Exercise details
Every line that holds the word "inductive" needs to be copied from the data below.

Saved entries
-- ==== Sys2Proof/Machine/State.lean ====
section
/-! DEFINITION. The state of the module as plain data (INVENTORY.md, State), the reasons a step can stop, and the state
after an L0 reset (R351; the values that R351 does not give are named in log 2, DESIGN CHOICE). -/

namespace Sys2Proof.Machine

/-- A byte memory: pairs of address and byte, addresses strictly rising, no entry equal to 0, which is what an unlisted
address reads as (R107 for scratchpads and accumulator files; DESIGN CHOICE, log 5 for the others). -/
abbrev Mem := List Host.Cell

/-- The canonical form of a memory. -/
def Mem.wf (m : Mem) : Bool :=
  match m with
  | [] => true
  | [c] => c.2 != 0
  | c :: d :: r => c.2 != 0 && decide (c.1 < d.1) && Mem.wf (d :: r)

/-! ### Faults of the spec, as records (R81, R85, R344) -/

/-- The fault codes of R85. -/
inductive FCode where
  | illegalOp | badHandle | inconsistentOperands | slotConflict | loopNest
  | bankConflict | scoreboardTrap | holdLimit | ringUnderrun | ringOverrun | accRange | slipBudget
  | tallyOverflow | tallyUnderflow | tallyImbalance | announceTimeout | waitTimeout | barrierTimeout
  | tagInvalid | addressUnmapped | parkedTarget | memUncorrectable | memCorrected | groupInvalid
  | linkDown | linkRetryLimit | partnerLost
  | configParity | privilege | indirectRange
  | thermalAlarm | thermalHalt | inputPowerHalt | islandLockLost
  | authFail | debugTokenRejected
deriving DecidableEq, Repr

/-- A fault record (R81, R344). `lcore` is absent for a module-level fault, `slot` for a record that names no
instruction; `closing` marks a STEP check fault, recorded against the step that it closes. -/
structure FRec where
  code : FCode
  lcore : Option Nat := none
  step : Nat := 0
  off : Nat := 0
  slot : Option Slot := none
  bundle : Nat := 0
  detail : Nat := 0
  closing : Bool := false
  cycle : Nat := 0
deriving DecidableEq, Repr

/-- Policies (R83), in rising strength. -/
inductive Policy where
  | log | stopStep | stop
deriving DecidableEq, Repr

/-! ### Descriptors and operands (R161, R167) -/

/-- A tensor descriptor (R161). -/
structure Desc where
  base : GA := 0
  fmt : Nat := 0
  rank : Nat := 1
  keepInf : Bool := false
  ring : Bool := false
  ctx : Nat := 0
  release : Bool := false
  slotOff : Nat := 0
  linkValid : Bool := false
  link : Nat := 0
  rsv : Nat := 0
  valid : Bool := false
  ringN : Nat := 0
  ringS : Nat := 0
  rsv2 : Nat := 0
  ext : List Nat := []
  stride : List Int := []
  attr : Nat := 0
deriving DecidableEq, Repr

/-- A resolved operand (R167): the handle after resolution, the descriptor as it stood, the address of element 0 with
the ring slot applied (R164), and the linked scale descriptor of an MX operand. -/
structure Opnd where
  h : Nat
  d : Desc
  base : GA
  scale : Option Desc := none
deriving DecidableEq, Repr

/-! ### The pieces of a core -/

/-- Run status of a core (R343 CORE_STATUS). -/
inductive RunState where
  | stopped | running | halted
deriving DecidableEq, Repr

/-- A presented bundle that is held (R67), with its hold counters (R97, R248) and the cycle it was first presented. -/
structure Presented where
  b : Bundle
  since : Nat
  sbCount : Nat := 0
  waitCount : Nat := 0
  skipped : List Bool := [false, false, false, false]
  timedOut : Bool := false
  lastC8 : List (Option Nat) := [none, none, none, none]
deriving DecidableEq, Repr

/-- An active loop (R174). -/
structure LoopEntry where
  start : Nat
  stop : Nat
  counter : Nat
  count : Nat
deriving DecidableEq, Repr

/-- A start condition that is not yet served (R250), in issue order. -/
structure Cond where
  q : Nat
  idx : Nat
  tally : Nat
  count : Nat
deriving DecidableEq, Repr

/-- A ring context (R100, R415); one that a window write has begun and not yet marked configured stands as `configured`
false. -/
structure Ring where
  base : Nat
  n : Nat
  size : Nat
  queue : Option Nat := none
  configured : Bool := true
  head : Nat := 0
  tail : Nat := 0
  f : Nat := 0
  p : Nat := 0
deriving DecidableEq, Repr

/-- A run of granules (R95), bounds included. -/
structure GRange where
  lo : Nat
  hi : Nat
deriving DecidableEq, Repr

/-- An engine entry of the scoreboard (R95): release cycles of its sources and its destination. An M entry counts on
the due clock (R124). -/
structure EngineEntry where
  mclock : Bool
  srcs : List GRange
  dst : Option GRange
  relSrc : Nat
  relDst : Nat
  rings : List Nat := []
  srcDone : Bool := false
deriving DecidableEq, Repr

/-- An accumulator entry (R106): the lines that a pass in flight writes; it is released with its pass. -/
structure AccEntry where
  job : Nat
  lo : Nat
  hi : Nat
deriving DecidableEq, Repr

/-- The transfer attributes of R228. -/
structure XAttr where
  stream : Bool := false
  startEn : Bool := false
  startTally : Nat := 0
  startCount : Nat := 0
  annEn : Bool := false
  annTally : Nat := 0
  annCount : Nat := 0
  annCore : Nat := 0
  noMerge : Bool := false
deriving DecidableEq, Repr

/-- The kinds of transfers (R195, R197, R198); a group delivery holds its members in chain order. -/
inductive XKind where
  | put | mcast | chain
deriving DecidableEq, Repr

/-- One delivery of a transfer: the whole transfer of a QPUT, or one member of a group. `landed` lists chunks (offset,
length, cycle), `sent` the chunks that are on their way to another module, `forwarded` the chunks that the member before
has sent on (offset, length, cycle), `pos` the place in the stream buffer. -/
structure Delivery where
  member : Nat
  landed : List (Nat × Nat × Nat) := []
  sent : List (Nat × Nat) := []
  forwarded : List (Nat × Nat × Nat) := []
  pos : Option Nat := none
  lastCycle : Nat := 0
  announced : Bool := false
  withdrawn : Bool := false
deriving DecidableEq, Repr

/-- A transfer that holds a queue index, or has freed it while an announce is still to apply (R191 to R193, R229 to R232).
`grp` is the group that an MCAST or a CHAIN names, `srcRead` holds the source bytes that have been read, by offset. -/
structure Xfer where
  q : Nat
  idx : Nat
  gen : Nat
  tagForm : Nat
  taken : Bool := false
  kind : XKind
  grp : Option Nat := none
  src : Opnd
  dst : Opnd
  attr : XAttr
  bytes : Nat
  bundle : Nat
  step : Nat
  accepted : Nat
  condServed : Bool := true
  started : Option Nat := none
  chainMode : Bool := false
  complete : Bool := false
  discarded : Bool := false
  srcUnmapped : Bool := false
  srcRead : List (Nat × Byte) := []
  srcDone : Bool := false
  deliveries : List Delivery := []
  raised : List FCode := []
  freed : Bool := false
deriving DecidableEq, Repr

/-- A queue (R192): the acceptance count and the transfers whose index is allocated, oldest first. -/
structure Queue where
  count : Nat := 0
  live : List Xfer := []
deriving DecidableEq, Repr

/-- Payload that waits in the landing buffer (R94) for bank cycles, in arrival order: the number of the access that it
belongs to when it came from another module, else the issuing core, queue, index, generation, member and chunk; and the
cells still to be written. -/
structure Landing where
  outer : Option Nat := none
  issuer : Nat
  q : Nat
  idx : Nat
  gen : Nat
  member : Nat
  off : Nat
  len : Nat
  cells : List (Nat × Byte)
deriving DecidableEq, Repr

/-- Where the bytes of a read go (R98, R240): the access of a requester that waits for them, with their place in it, or
none for a read that stands alone. -/
abbrev ReadSink := Option (Nat × Nat)

/-- One byte that a combiner entry holds: its offset in the granule, its value, its requester, and the number of the
access that wrote it. -/
structure CombByte where
  at_ : Nat
  val : Byte
  req : Requester
  stamp : Nat
deriving DecidableEq, Repr

/-- A read of the scratchpad by the combiner: requester, offset inside the granule, length (R98). -/
structure CombRead where
  req : Requester
  at_ : Nat
  len : Nat
  sink : ReadSink
deriving DecidableEq, Repr

/-- A combiner entry (R98), or a read that waits for its bank behind the flushes before it. -/
structure CombEntry where
  granule : Nat
  bytes : List CombByte
  opened : Nat
  read : Option CombRead := none
deriving DecidableEq, Repr

/-- An access inside one granule that waits for a combiner entry, or behind one of its requester that waits (R98): `cells`
are the bytes of a write, by offset in the granule, none for a read. -/
structure CombAcc where
  req : Requester
  stamp : Nat
  granule : Nat
  at_ : Nat
  len : Nat
  cells : Option (List (Nat × Byte))
  sink : ReadSink
deriving DecidableEq, Repr

/-- A combiner access to the accumulator window that waits for a port slot (R104). -/
structure AccWord where
  req : Requester
  stamp : Nat
  entry : Nat
  value : Option Nat
  sink : ReadSink
deriving DecidableEq, Repr

/-- A tally signal that waits for its requester's earlier writes (R247): the requester, the number of the access, the tally
and the count. -/
structure SigWait where
  req : Requester
  stamp : Nat
  tally : Nat
  count : Nat
deriving DecidableEq, Repr

/-- An addition that a cycle makes to a tally (R180), with its source (R249) and, for a local TSIG, the bundle. -/
structure TallyAdd where
  tally : Nat
  n : Nat
  src : Nat
  slot : Option Slot
  bundle : Nat
deriving DecidableEq, Repr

Exercise solution
inductive FCode where
inductive Policy where
inductive RunState where
inductive XKind where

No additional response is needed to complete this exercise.